### PROMPT
From the data below, retype exactly the lines starting with the one that contains "es).cfg = s.cfg := rfl" and ending with the one that contains "es).res = s.res := rfl", both included.

### SOURCE DATA
/-! `AW` (rule R6, U13). -/

theorem aw_ge (s : State) : 8 ≤ s.aw := by simp [State.aw]
theorem aw_le (s : State) : s.aw ≤ 31 := by have := s.awAbove8.isLt; simp only [State.aw]; omega
theorem bufCap_le (s : State) : s.bufCap ≤ 2 ^ 31 := Nat.pow_le_pow_right (n := 2) (by norm_num) (aw_le s)
theorem bufCap_ge (s : State) : 256 ≤ s.bufCap :=
  Nat.pow_le_pow_right (n := 2) (i := 8) (by norm_num) (aw_ge s)
theorem bufCap_pos (s : State) : 0 < s.bufCap := Nat.two_pow_pos s.aw
theorem compCount_aw (s : State) : compCount s.aw = 2 * s.bufCap := by
  rw [compCount, State.bufCap, pow_succ, Nat.mul_comm]
theorem windowStart_aw (s : State) : windowStart s.aw = 16 * s.bufCap := by
  rw [windowStart, State.bufCap, pow_add]
  omega

/-! `setBuf`. -/

@[simp] theorem setBuf_inFlight (s : State) (n : Buf) (b : Buffer) : (s.setBuf n b).inFlight = s.inFlight := rfl
@[simp] theorem setBuf_busyReads (s : State) (n : Buf) (b : Buffer) : (s.setBuf n b).busyReads = s.busyReads := rfl
@[simp] theorem setBuf_awAbove8 (s : State) (n : Buf) (b : Buffer) : (s.setBuf n b).awAbove8 = s.awAbove8 := rfl
@[simp] theorem setBuf_aw (s : State) (n : Buf) (b : Buffer) : (s.setBuf n b).aw = s.aw := rfl
@[simp] theorem setBuf_bufCap (s : State) (n : Buf) (b : Buffer) : (s.setBuf n b).bufCap = s.bufCap := rfl
@[simp] theorem setBuf_status (s : State) (n : Buf) (b : Buffer) : (s.setBuf n b).status = s.status := rfl
@[simp] theorem setBuf_ctrl (s : State) (n : Buf) (b : Buffer) : (s.setBuf n b).ctrl = s.ctrl := rfl
@[simp] theorem setBuf_finfo (s : State) (n : Buf) (b : Buffer) : (s.setBuf n b).finfo = s.finfo := rfl
@[simp] theorem setBuf_fcmd (s : State) (n : Buf) (b : Buffer) : (s.setBuf n b).fcmd = s.fcmd := rfl
@[simp] theorem setBuf_cfg (s : State) (n : Buf) (b : Buffer) : (s.setBuf n b).cfg = s.cfg := rfl
@[simp] theorem setBuf_res (s : State) (n : Buf) (b : Buffer) : (s.setBuf n b).res = s.res := rfl
@[simp] theorem setBuf_bufs (s : State) (n : Buf) (b : Buffer) : (s.setBuf n b).bufs = s.bufs.set n b := rfl
@[simp] theorem setBuf_epoch (s : State) (n : Buf) (b : Buffer) : (s.setBuf n b).epoch = s.epoch := rfl
@[simp] theorem setBuf_pending (s : State) (n : Buf) (b : Buffer) : (s.setBuf n b).pending = s.pending := rfl
@[simp] theorem setBuf_answered (s : State) (n : Buf) (b : Buffer) : (s.setBuf n b).answered = s.answered := rfl

/-! `writeElems`. -/

@[simp] theorem writeElems_inFlight (s : State) (d : Buf) (es : List Elem) : (s.writeElems d es).inFlight = s.inFlight := rfl
@[simp] theorem writeElems_busyReads (s : State) (d : Buf) (es : List Elem) : (s.writeElems d es).busyReads = s.busyReads := rfl
@[simp] theorem writeElems_awAbove8 (s : State) (d : Buf) (es : List Elem) : (s.writeElems d es).awAbove8 = s.awAbove8 := rfl
@[simp] theorem writeElems_aw (s : State) (d : Buf) (es : List Elem) : (s.writeElems d es).aw = s.aw := rfl
@[simp] theorem writeElems_bufCap (s : State) (d : Buf) (es : List Elem) : (s.writeElems d es).bufCap = s.bufCap := rfl
@[simp] theorem writeElems_status (s : State) (d : Buf) (es : List Elem) : (s.writeElems d es).status = s.status := rfl
@[simp] theorem writeElems_ctrl (s : State) (d : Buf) (es : List Elem) : (s.writeElems d es).ctrl = s.ctrl := rfl
@[simp] theorem writeElems_finfo (s : State) (d : Buf) (es : List Elem) : (s.writeElems d es).finfo = s.finfo := rfl
@[simp] theorem writeElems_fcmd (s : State) (d : Buf) (es : List Elem) : (s.writeElems d es).fcmd = s.fcmd := rfl
@[simp] theorem writeElems_cfg (s : State) (d : Buf) (es : List Elem) : (s.writeElems d es).cfg = s.cfg := rfl
@[simp] theorem writeElems_res (s : State) (d : Buf) (es : List Elem) : (s.writeElems d es).res = s.res := rfl
@[simp] theorem writeElems_epoch (s : State) (d : Buf) (es : List Elem) : (s.writeElems d es).epoch = s.epoch := rfl
@[simp] theorem writeElems_pending (s : State) (d : Buf) (es : List Elem) : (s.writeElems d es).pending = s.pending := rfl
@[simp] theorem writeElems_answered (s : State) (d : Buf) (es : List Elem) : (s.writeElems d es).answered = s.answered := rfl

/-! `writeCx`. -/

@[simp] theorem writeCx_inFlight (s : State) (d : Buf) (zs : List Cx) : (s.writeCx d zs).inFlight = s.inFlight := rfl
@[simp] theorem writeCx_busyReads (s : State) (d : Buf) (zs : List Cx) : (s.writeCx d zs).busyReads = s.busyReads := rfl
@[simp] theorem writeCx_awAbove8 (s : State) (d : Buf) (zs : List Cx) : (s.writeCx d zs).awAbove8 = s.awAbove8 := rfl
@[simp] theorem writeCx_aw (s : State) (d : Buf) (zs : List Cx) : (s.writeCx d zs).aw = s.aw := rfl
@[simp] theorem writeCx_bufCap (s : State) (d : Buf) (zs : List Cx) : (s.writeCx d zs).bufCap = s.bufCap := rfl
@[simp] theorem writeCx_status (s : State) (d : Buf) (zs : List Cx) : (s.writeCx d zs).status = s.status := rfl
@[simp] theorem writeCx_ctrl (s : State) (d : Buf) (zs : List Cx) : (s.writeCx d zs).ctrl = s.ctrl := rfl
@[simp] theorem writeCx_finfo (s : State) (d : Buf) (zs : List Cx) : (s.writeCx d zs).finfo = s.finfo := rfl
@[simp] theorem writeCx_fcmd (s : State) (d : Buf) (zs : List Cx) : (s.writeCx d zs).fcmd = s.fcmd := rfl
@[simp] theorem writeCx_cfg (s : State) (d : Buf) (zs : List Cx) : (s.writeCx d zs).cfg = s.cfg := rfl
@[simp] theorem writeCx_res (s : State) (d : Buf) (zs : List Cx) : (s.writeCx d zs).res = s.res := rfl
@[simp] theorem writeCx_epoch (s : State) (d : Buf) (zs : List Cx) : (s.writeCx d zs).epoch = s.epoch := rfl
@[simp] theorem writeCx_pending (s : State) (d : Buf) (zs : List Cx) : (s.writeCx d zs).pending = s.pending := rfl
@[simp] theorem writeCx_answered (s : State) (d : Buf) (zs : List Cx) : (s.writeCx d zs).answered = s.answered := rfl

/-! `writeReal`. -/

@[simp] theorem writeReal_inFlight (s : State) (d : Buf) (xs : List Scalar) : (s.writeReal d xs).inFlight = s.inFlight := rfl
@[simp] theorem writeReal_busyReads (s : State) (d : Buf) (xs : List Scalar) : (s.writeReal d xs).busyReads = s.busyReads := rfl
@[simp] theorem writeReal_awAbove8 (s : State) (d : Buf) (xs : List Scalar) : (s.writeReal d xs).awAbove8 = s.awAbove8 := rfl
@[simp] theorem writeReal_aw (s : State) (d : Buf) (xs : List Scalar) : (s.writeReal d xs).aw = s.aw := rfl
@[simp] theorem writeReal_bufCap (s : State) (d : Buf) (xs : List Scalar) : (s.writeReal d xs).bufCap = s.bufCap := rfl
@[simp] theorem writeReal_status (s : State) (d : Buf) (xs : List Scalar) : (s.writeReal d xs).status = s.status := rfl
@[simp] theorem writeReal_ctrl (s : State) (d : Buf) (xs : List Scalar) : (s.writeReal d xs).ctrl = s.ctrl := rfl
@[simp] theorem writeReal_finfo (s : State) (d : Buf) (xs : List Scalar) : (s.writeReal d xs).finfo = s.finfo := rfl
@[simp] theorem writeReal_fcmd (s : State) (d : Buf) (xs : List Scalar) : (s.writeReal d xs).fcmd = s.fcmd := rfl
@[simp] theorem writeReal_cfg (s : State) (d : Buf) (xs : List Scalar) : (s.writeReal d xs).cfg = s.cfg := rfl
@[simp] theorem writeReal_res (s : State) (d : Buf) (xs : List Scalar) : (s.writeReal d xs).res = s.res := rfl
@[simp] theorem writeReal_epoch (s : State) (d : Buf) (xs : List Scalar) : (s.writeReal d xs).epoch = s.epoch := rfl
@[simp] theorem writeReal_pending (s : State) (d : Buf) (xs : List Scalar) : (s.writeReal d xs).pending = s.pending := rfl
@[simp] theorem writeReal_answered (s : State) (d : Buf) (xs : List Scalar) : (s.writeReal d xs).answered = s.answered := rfl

### RESPONSE TO THIS EXERCISE
@[simp] theorem writeElems_cfg (s : State) (d : Buf) (es : List Elem) : (s.writeElems d es).cfg = s.cfg := rfl
@[simp] theorem writeElems_res (s : State) (d : Buf) (es : List Elem) : (s.writeElems d es).res = s.res := rfl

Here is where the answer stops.